Verso la fine del 1966 il New York Times portò avanti un’inchiesta su diverse questioni riguardanti l’assassinio del presidente Kennedy, che non vennero approfondite in maniera soddisfacente dalla commissione Warren. “Non è mai andata a fondo”, osserva l’autore Jerry Policoff, “ né il New York Times dubitò in seguito delle scoperte della commissione Warren”. Mentre l’inchiesta andava sviluppandosi, il giornalista di punta dell’ufficio di Houston del New York Times “disse che lui ed altri si imbatterono in un sacco di domande senza risposta che il Times non aveva interesse ad approfondire. Se ero su una buona pista, qualcuno allora mi richiamava per mandarmi in California o per un'altra storia o cose simili. Non abbiamo mai mandato qualcuno per questa. Non siamo stati abbastanza scrupolosi!”.Jerry Policoff, “ I media e l’assassinio di John Kennedy”, da Peter Dale Scott, Paul L. Hoch and Russell Stetler, eds., Gli assassinii, Dallas e oltre, New York: Vintage, 1976, pag. 265.

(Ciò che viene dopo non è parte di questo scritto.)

/-- Every request is answered, on its own link, with its own tag and code; a request that is not accepted changes nothing
else and offers no event, and its response is the status byte alone. A code that names no request is
answered UNKNOWN_REQUEST. -/
def Obligations.EveryRequestIsAnsweredAndARefusedOneChangesNothing : Prop :=
  (∀ (c : Instr) (k : Link) (tag code : Byte) (ask : State → Answer) (s : State), asked c = some (k, tag, code, ask) →
    exec c s = .next ((ask s).deliver k tag code)
      ∧ ((ask s).reply.status ≠ .ok → (ask s).reply.status ≠ .pending →
          (ask s).state = s ∧ (ask s).reply.data = []))
  ∧ ∀ (k : Link) (tag code : Byte) (s : State),
    exec (.unknownRequest k tag code) s
      = .next (({ state := s, reply := { status := .unknownRequest, data := [] } } : Answer).deliver k tag code)
    ∧ ∀ payload, code ∉ requestCodes →
        askRequest k { tag := tag, code := code, payload := payload } s = refuse s .unknownRequest

/-- A response begins to be sent where nothing is being sent and nothing waits, and joins the tail of the list else; it
changes nothing but its link's transmitter. -/
def Obligations.AResponseJoinsTheTailOrBegins : Prop :=
  ∀ (a : Answer) (k : Link) (tag code : Byte),
    let r : Response := { tag := tag, code := code, payload := byte (statusCode a.reply.status) :: a.reply.data }
    let t := a.deliver k tag code
    t = { a.state with links := t.links } ∧ (∀ j, j ≠ k → t.link j = a.state.link j)
      ∧ t.link k = { a.state.link k with sending := (t.link k).sending, waiting := (t.link k).waiting }
      ∧ ((a.state.link k).sending = none ∧ (a.state.link k).waiting = [] →
          (t.link k).sending = some r ∧ (t.link k).waiting = [])
      ∧ (¬ ((a.state.link k).sending = none ∧ (a.state.link k).waiting = []) →
          (t.link k).sending = (a.state.link k).sending ∧ (t.link k).waiting = (a.state.link k).waiting ++ [r])

/-- A request frame as a position sends it is read back as it was: for every tag, code and payload of at most 64 bytes,
the stuffed bytes with their CRC hold no flag byte and are accepted as that request. A receiver that runs the CRC register
over any bytes and their two CRC bytes, high byte first, ends at 0000h. -/
def Obligations.ARequestFrameIsReadBackAsItWasSent : Prop :=
  (∀ bs : List Byte, crc (bs ++ [byte ((crc bs).toNat / 256), byte ((crc bs).toNat % 256)]) = 0)
  ∧ ∀ (s : State) (tag code : Byte) (payload : List Byte), payload.length ≤ 64 → s.resetHeld = false →
    let body := [0x01, tag, code, byte payload.length] ++ payload
    let bytes := stuff (body ++ [byte ((crc body).toNat / 256), byte ((crc body).toNat % 256)])
    flagByte ∉ bytes
      ∧ s.received { bytes := bytes, framingError := false, begunInReset := false }
          = some { tag := tag, code := code, payload := payload }

/-- A frame with a framing error, begun before RESET was released, with an escape byte that no stuffed value follows, with
a kind other than REQ, with a length field above 64 or other than the payload's length, or with a CRC that does not
match leaves no trace. RESET driven low changes nothing but that, from then on, the links take in no frame (that nothing else
changes while it is low is the model's choice, log entry 23). -/
def Obligations.ADiscardedFrameLeavesNoTrace : Prop :=
  (∀ (k : Link) (f : RawFrame) (s : State),
    f.framingError = true ∨ f.begunInReset = true ∨ unstuff f.bytes = none
      ∨ (∃ bs, unstuff f.bytes = some bs ∧ (bs.length < 6 ∨ bs[0]? ≠ some 0x01
          ∨ (∃ n : Byte, bs[3]? = some n ∧ (64 < n.toNat ∨ bs.length ≠ n.toNat + 6)) ∨ crc bs ≠ 0)) →
    exec (.linkFrameReceived k f) s = .next s)
  ∧ ∀ s : State, ∃ t, exec .resetAsserted s = .next t ∧ t = { s with resetHeld := true }
    ∧ ∀ (k : Link) (f : RawFrame), exec (.linkFrameReceived k f) t = .next t

/-- An accepted frame whose link is free to take it is taken in the moment it arrives, and its response is formed in the
same taking; LRST of length 0 is taken whatever the buffer holds. A frame that arrives while an earlier response waits
unbegun joins the buffer while that holds fewer than 4; with 4 it is answered OVERRUN ahead of every response to a taken
request and behind the earlier OVERRUN responses; and with 4 OVERRUN responses waiting it leaves no trace. -/
def Obligations.AnAcceptedFrameIsTakenBufferedOrRefused : Prop :=
  (∀ (k : Link) (f : RawFrame) (r : Request) (s : State), s.received f = some r →
    (r.code = 0x3B ∧ r.payload = [] →
      exec (.linkFrameReceived k f) s = .next ((askLrst k s).deliver k r.tag 0x3B))
    ∧ (¬ (r.code = 0x3B ∧ r.payload = []) → (s.link k).requests = [] →
        ((s.link k).waiting.all fun x => x.isOverrun) = true →
      exec (.linkFrameReceived k f) s = .next ((askRequest k r s).deliver k r.tag r.code)))
  ∧ ∀ (k : Link) (f : RawFrame) (r : Request) (s : State), s.received f = some r →
    ¬ (r.code = 0x3B ∧ r.payload = []) → (s.link k).sending.isSome →
    ((s.link k).waiting.all fun x => x.isOverrun) = false →
      ((s.link k).requests.length < 4 →
        exec (.linkFrameReceived k f) s
          = .next (s.setLink k { s.link k with requests := (s.link k).requests ++ [r] }))
      ∧ (4 ≤ (s.link k).requests.length → ((s.link k).waiting.filter Response.isOverrun).length < 4 →
        exec (.linkFrameReceived k f) s
          = .next (s.setLink k { s.link k with
              waiting := (s.link k).waiting.filter Response.isOverrun
                ++ [{ tag := r.tag, code := r.code, payload := [0x11] }]
                ++ (s.link k).waiting.filter fun x => !x.isOverrun }))
      ∧ (4 ≤ (s.link k).requests.length → 4 ≤ ((s.link k).waiting.filter Response.isOverrun).length →
        exec (.linkFrameReceived k f) s = .next s)

/-- A response that ends lets the next one begin; where no response to an earlier request then waits unbegun, the link takes
the request at the head of its buffer, and goes on taking for as long as it may. Where nothing is being sent nothing ends (log
entry 37). -/
def Obligations.ResponseSentBeginsTheNextAndTakesARequest : Prop :=
  (∀ (k : Link) (s : State), (s.link k).sending = none → exec (.responseSent k) s = .next s)
  ∧ ∀ (k : Link) (s : State) (now : Response), (s.link k).sending = some now →
    let begun := s.setLink k { s.link k with sending := (s.link k).waiting.head?, waiting := (s.link k).waiting.tail }
    ((s.link k).requests = [] ∨ ((s.link k).waiting.tail.all fun x => x.isOverrun) = false →
      exec (.responseSent k) s = .next begun)
    ∧ ∀ r rest, (s.link k).requests = r :: rest → ((s.link k).waiting.tail.all fun x => x.isOverrun) = true →
      exec (.responseSent k) s
        = .next (((askRequest k r (begun.setLink k { begun.link k with requests := rest })).deliver k r.tag
            r.code).takeRequests k rest.length)

/-! ### Parties and their calls -/

/-- An accepted ANSR takes an ALERTING party to SCREENING, owned by the answering link with the lock no, both counters 0,
the re-alert timer stopped and signal-out ANSWER, and offers ANSWERED naming that link. The party then hears the screening
feed. -/
def Obligations.AnsrTakesARingingPartyToScreening : Prop :=
  ∀ (k : Link) (tag b : Byte) (p : Party) (s : State), partyArg b = some p → s.controls k p = true →
    (s.party p).state = .alerting → ∃ t, exec (.ansr k tag b) s = .next ((accept t []).deliver k tag 0x01)
      ∧ t.party p = { s.party p with
          state := .screening, owner := some k, lock := false, callSeconds := 0, airSeconds := 0, loopSource := none,
          signalOut := .answer, realert := none, clear := none, park := none }
      ∧ t.stud = s.stud ∧ t.conf = s.conf ∧ t.talkList p = [] ∧ s.partyFrame t p
      ∧ s.offersFirst t p { partyEvent .answered p with link := some k } (s.party p).owner (some k)
      ∧ (s.groupLaw → t.hears p)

Quando il procuratore distrettuale Jim Garrison si avventurò in un’indagine sull’assassinio di JFK nel 1966, concentrandosi sulla presenza di Lee Oswald a New Orleans nei mesi precedenti al 22 Novembre 1963, “ è stato investito da due uragani, uno da Washington e uno da New York”, spiega lo storico James Di Eugenio. Il primo, veniva sicuramente dal governo, precisamente dalla CIA, dall’FBI e in misura inferiore dalla Casa Bianca. Quello da New York veniva dai principali media mainstream, Time-Life e la NBC. Questi due giganti della comunicazione si adoperarono per fare di Garrison un parafulmine per le critiche e coprirlo di ridicolo. L’orchestrazione di questa campagna ebbe successo nel distrarre l’attenzione da ciò che Garrison stava scoprendo, gettando fango sulla procura stessa”. Di Eugenio, Prefazione, da William Davy, Giustizia sia fatta: Nuova luce sulle indagini di Jim Garrison, Reston VA: Jordan Publishing, 1999.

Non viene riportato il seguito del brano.